■FAR1/FHY3转录因子来源于转座酶,在光信号转导中起重要作用,成长和发展,并通过调节下游基因表达来响应胁迫。尽管许多FAR1/FHY3成员已在各种物种中被鉴定,玉米中的FAR1/FHY3基因没有得到很好的表征,它们在干旱中的功能也是未知的。
■使用PlantTFDB鉴定了玉米基因组中的FAR1/FHY3家族,普法姆,聪明,和NCBI-CDD网站。为了研究FAR1基因在玉米中的进化和功能,蛋白质序列的信息,染色体定位,亚细胞定位,保守的图案,通过生物信息学分析了进化关系和组织表达模式,通过实时定量聚合酶链反应(qRT-PCR)检测干旱胁迫下的表达模式。
■玉米基因组中共有24个ZmFAR成员,可以分为五个亚科,亚家族之间的蛋白质和基因结构差异很大。ZmFAR的启动子区域包含丰富的非生物胁迫响应性和激素响应性顺式元件。其中,干旱响应的顺式元素相当丰富。ZmFAR在检测到的所有组织中均有表达,但表达水平差异很大。ZmFAR的表达在原代根中大部分下调,精根,侧根,和缺水下的中胚轴。PEG模拟干旱胁迫后,大多数ZmFAR在根中下调。
■我们对玉米中的FAR1/FHY3基因进行了全基因组和系统的鉴定。干旱胁迫后,大多数ZmFAR在根系中下调。这些结果表明,FAR1/FHY3转录因子在干旱胁迫响应中具有重要作用。为进一步分析ZmFAR对干旱胁迫的响应功能奠定基础。
UNASSIGNED: FAR1/FHY3 transcription factors are derived from transposase, which play important roles in light signal transduction, growth and development, and response to stress by regulating downstream gene expression. Although many FAR1/FHY3 members have been identified in various species, the FAR1/FHY3 genes in maize are not well characterized and their function in drought are unknown.
UNASSIGNED: The FAR1/FHY3 family in the maize genome was identified using PlantTFDB, Pfam, Smart, and NCBI-CDD websites. In order to investigate the evolution and functions of FAR1 genes in maize, the information of protein sequences, chromosome localization, subcellular localization, conserved motifs, evolutionary relationships and tissue expression patterns were analyzed by bioinformatics, and the expression patterns under drought stress were detected by quantitative real-time polymerase chain reaction (qRT-PCR).

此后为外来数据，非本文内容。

/-! ## ALU instructions through Execute, one step (the examples of R260 to R274 and R283) -/

theorem test_execute_add : executed (.add 3 1 2) 5 12 = (17, false, false) := by decide +kernel
theorem test_execute_adds :
    executed (.adds 3 1 2) 1 0xFFFFFFFFFFFFFFFF = (0, true, false) := by decide +kernel
theorem test_execute_sub : executed (.sub 3 1 2) 5 7 = (0xFFFFFFFFFFFFFFFE, false, true) := by decide +kernel
theorem test_execute_subs : executed (.subs 31 1 2) 2 5 = (0xFFFFFFFFFFFFFFFD, false, true) := by
  decide +kernel
theorem test_execute_and : executed (.and 3 1 2) 0xF0F0 0x0FF0 = (0x00F0, false, false) := by decide +kernel
theorem test_execute_ands : executed (.ands 3 1 2) 0xF0 0x0F = (0, true, false) := by decide +kernel
theorem test_execute_orr : executed (.orr 3 1 2) 0xF0F0 0x0FF0 = (0xFFF0, false, false) := by decide +kernel
theorem test_execute_eor : executed (.eor 3 1 2) 0xF0F0 0x0FF0 = (0xFF00, false, false) := by decide +kernel
theorem test_execute_mul : executed (.mul 3 1 2) 0x100000000 0x100000000 = (0, true, false) := by
  decide +kernel
theorem test_execute_addi : executed (.addi 2 1 7) 5 0 = (12, false, false) := by decide +kernel
theorem test_execute_addis : executed (.addis 2 1 1) 0x7FFFFFFFFFFFFFFF 0 = (0x8000000000000000, false, true) := by
  decide +kernel
theorem test_execute_subi : executed (.subi 2 1 7) 5 0 = (0xFFFFFFFFFFFFFFFE, false, true) := by decide +kernel
theorem test_execute_subis : executed (.subis 1 1 1) 1 0 = (0, true, false) := by decide +kernel
theorem test_execute_lsl : executed (.lsl 2 1 63) 3 0 = (0x8000000000000000, false, true) := by decide +kernel
theorem test_execute_lsr : executed (.lsr 2 1 56) 0xBEEFEF00BEEFBEEF 0 = (0xBE, false, false) := by
  decide +kernel
theorem test_execute_movz : executed (.movz 1 3 0xFFFF) 0 0 = (0xFFFF000000000000, false, true) := by
  decide +kernel

/-- Vector V13, `1 << 64`, and V14, the shift by 64: shift amounts are taken modulo 64. -/
theorem test_alu_shift_by_64 : alu .shl 1 64 = 1 ∧ alu .shr 0xFFFFFFFFFFFFFFFF 64 = 0xFFFFFFFFFFFFFFFF := by
  decide

/-- Vector V16, last row: after the compare of the most negative number with 1, `LT` does not hold. -/
theorem test_cmp_overflow :
    ccHolds .lt (zeroFlag (alu .cmp 0x8000000000000000 1)) (negFlag (alu .cmp 0x8000000000000000 1)) = false ∧
    ccHolds .gt (zeroFlag (alu .cmp 0x8000000000000000 1)) (negFlag (alu .cmp 0x8000000000000000 1)) = true := by
  decide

UNASSIGNED: A total of 24 ZmFAR members in maize genome, which can be divided into five subfamilies, with large differences in protein and gene structures among subfamilies. The promoter regions of ZmFARs contain abundant abiotic stress-responsive and hormone-respovensive cis-elements. Among them, drought-responsive cis-elements are quite abundant. ZmFARs were expressed in all tissues detected, but the expression level varies widely. The expression of ZmFARs were mostly down-regulated in primary roots, seminal roots, lateral roots, and mesocotyls under water deficit. Most ZmFARs were down-regulated in root after PEG-simulated drought stress.

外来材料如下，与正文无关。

-- ==== Sys2Proof/Certificates/Slice0/Obligations.lean ====
section
/-! DEFINITION. The statements for the provers.  Each docstring names the rule of spec/ it formalises; OBLIGATIONS.json
lists them.  None rests on a value that the model chose for a register at reset (10_state.md R34), and none says what
a scratch register holds after a command (30_encoding.md R71): a frame leaves `kx` or `dp` open where a command
writes scratch state there. -/

open Sys2Proof Sys2Proof.Machine

/-! ### Arithmetic and byte order -/

/-- Sums and differences wrap modulo `2^32` (R10). -/
def Obligations.WordSumsWrap : Prop :=
  ∀ x y z : Word,
    (add32 x y).toNat = (x.toNat + y.toNat) % 2 ^ 32 ∧
    (add32 (add32 x y) z).toNat = (x.toNat + y.toNat + z.toNat) % 2 ^ 32 ∧
    ((sub32 x y).toNat : Int) = ((x.toNat : Int) - (y.toNat : Int)) % 2 ^ 32

/-- Bit `n` of `x xor y` is 1 exactly when bit `n` of `x` and bit `n` of `y` differ (R11). -/
def Obligations.XorIsBitDifference : Prop :=
  ∀ (x y : Word) (n : Nat), n < 32 → ((xor32 x y).getLsbD n = true ↔ x.getLsbD n ≠ y.getLsbD n)

/-- `rotl32` by R12's formula, with the amount reduced modulo 32 (the low 5 bits), and its bit view. -/
def Obligations.RotateLeftFormula : Prop :=
  ∀ (x : Word) (n : Nat),
    (n % 32 = 0 → rotl32 x n = x) ∧
    (0 < n % 32 →
      (rotl32 x n).toNat = x.toNat * 2 ^ (n % 32) % 2 ^ 32 + x.toNat / 2 ^ (32 - n % 32)) ∧
    (∀ p, p < 32 → (rotl32 x n).getLsbD ((p + n % 32) % 32) = x.getLsbD p) ∧
    (∀ v : Word, rotAmount v = (v.extractLsb' 0 5).toNat)

/-- `rotr32` by R13's formula; the two rotates undo each other.  The inverse laws are marked derived in the rule. -/
def Obligations.RotateRightInvertsRotateLeft : Prop :=
  ∀ (x : Word) (n : Nat),
    (n % 32 = 0 → rotr32 x n = x) ∧
    (0 < n % 32 →
      (rotr32 x n).toNat = x.toNat / 2 ^ (n % 32) + x.toNat * 2 ^ (32 - n % 32) % 2 ^ 32) ∧
    rotr32 (rotl32 x n) n = x ∧ rotl32 (rotr32 x n) n = x ∧ rotr32 x n = rotl32 x (32 - n % 32)

/-- `MemRead`: the byte at the lowest index is the least significant (R42). -/
def Obligations.MemReadIsLittleEndian : Prop :=
  ∀ (buf : List Byte) (off : Nat), off + 4 ≤ buf.length →
    ∃ b0 b1 b2 b3 : Byte,
      buf[off]? = some b0 ∧ buf[off + 1]? = some b1 ∧ buf[off + 2]? = some b2 ∧ buf[off + 3]? = some b3 ∧
      (memRead buf off).toNat = b0.toNat + b1.toNat * 2 ^ 8 + b2.toNat * 2 ^ 16 + b3.toNat * 2 ^ 24

/-- `MemWrite` writes four bytes, least significant first, and no others; `MemRead` after it returns the word; an
output block is the bytes of `A`, then those of `B` (R43). -/
def Obligations.MemWriteIsLittleEndian : Prop :=
  (∀ (buf : List Byte) (off : Nat) (v : Word), off + 4 ≤ buf.length →
    (∀ m, (memWrite buf off v)[m]? =
      if off ≤ m ∧ m < off + 4 then some (BitVec.ofNat 8 (v.toNat / 2 ^ (8 * (m - off)) % 256)) else buf[m]?) ∧
    memRead (memWrite buf off v) off = v) ∧
  (∀ A B : Word,
    storeBlock (A, B) =
      memWrite (List.replicate 4 0#8) 0 A ++ memWrite (List.replicate 4 0#8) 0 B)

/-! ### Encoding -/

/-- The header is `op + 4 * len`: `CH[1:0] = op`, `CH[LENW+1:2] = len`, read back alike (R62, R69). -/
def Obligations.HeaderHoldsOpAndLen : Prop :=
  ∀ (lenw : Nat) (op : BitVec 2) (len : Nat), len < 2 ^ lenw →
    (packHeader lenw op len).toNat = op.toNat + 4 * len ∧
    headerOp (packHeader lenw op len) = op ∧ headerLen (packHeader lenw op len) = len ∧
    (∀ ch : BitVec (lenw + 2), packHeader lenw (headerOp ch) (headerLen ch) = ch)

/-- The opcode map, complete for the 2-bit field, every payload the format can express admitted; a longer payload
is rejected by name (R61, R63, R64, R66). -/
def Obligations.OpcodeMapIsComplete : Prop :=
  ∀ (lenw : Nat) (payload : List Byte),
    (payload.length < 2 ^ lenw →
      decode lenw { op := 0#2, payload := payload } = .ok (.reserved payload) ∧
      decode lenw { op := 1#2, payload := payload } = .ok (.keyload payload) ∧
      decode lenw { op := 2#2, payload := payload } = .ok (.encrypt payload) ∧
      decode lenw { op := 3#2, payload := payload } = .ok (.decrypt payload)) ∧
    (2 ^ lenw ≤ payload.length →
      ∀ op, decode lenw { op := op, payload := payload } = .error .lengthNotExpressible)

/-- Decoding the header and bytes of a well-formed command gives the command and leaves what follows it (R61 to
R64, R68). -/
def Obligations.DecodeOfEncodeIsIdentity : Prop :=
  ∀ (lenw : Nat) (i : Instr) (rest : List Byte), i.wellFormed lenw = true → (∀ w r kb, i ≠ .config w r kb) →
    ∃ ch bytes, encodeWire lenw i = some (ch, bytes) ∧ decodeWire ch (bytes ++ rest) = .ok (i, rest)
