-- ==== Sys2Proof/Laws/PerInstr.lean ====
section
/-! SUPPORT. Statements about every instruction as syntax, one lemma per constructor: the frame an instruction is
encoded in decodes to it (30_encoding.md R63, R64). -/

namespace Sys2Proof.Laws.Encoding

/-- A well-formed instruction's frame decodes to that instruction. -/
def Statement (i : Instr) : Prop :=
  ∀ lenw f, i.wellFormed lenw = true → encode i = some f → decode lenw f = .ok i

theorem config (w r kb : Int) : Statement (.config w r kb) := by
  intro lenw f _ h
  exact nomatch h

theorem keyload (key : List Byte) : Statement (.keyload key) := by
  intro lenw f hw h
  obtain rfl := Option.some.inj h
  simp_all [decode, opcodeMap, Instr.wellFormed]

theorem encrypt (din : List Byte) : Statement (.encrypt din) := by
  intro lenw f hw h
  obtain rfl := Option.some.inj h
  simp_all [decode, opcodeMap, Instr.wellFormed]

theorem decrypt (din : List Byte) : Statement (.decrypt din) := by
  intro lenw f hw h
  obtain rfl := Option.some.inj h
  simp_all [decode, opcodeMap, Instr.wellFormed]

theorem reserved (payload : List Byte) : Statement (.reserved payload) := by
  intro lenw f hw h
  obtain rfl := Option.some.inj h
  simp_all [decode, opcodeMap, Instr.wellFormed]

end Sys2Proof.Laws.Encoding
end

UNASSIGNED: We performed a genome-wide and systematic identification of FAR1/FHY3 genes in maize. And most ZmFARs were down-regulated in root after drought stress. These results indicate that FAR1/FHY3 transcription factors have important roles in drought stress response, which can lay a foundation for further analysis of the functions of ZmFARs in response to drought stress.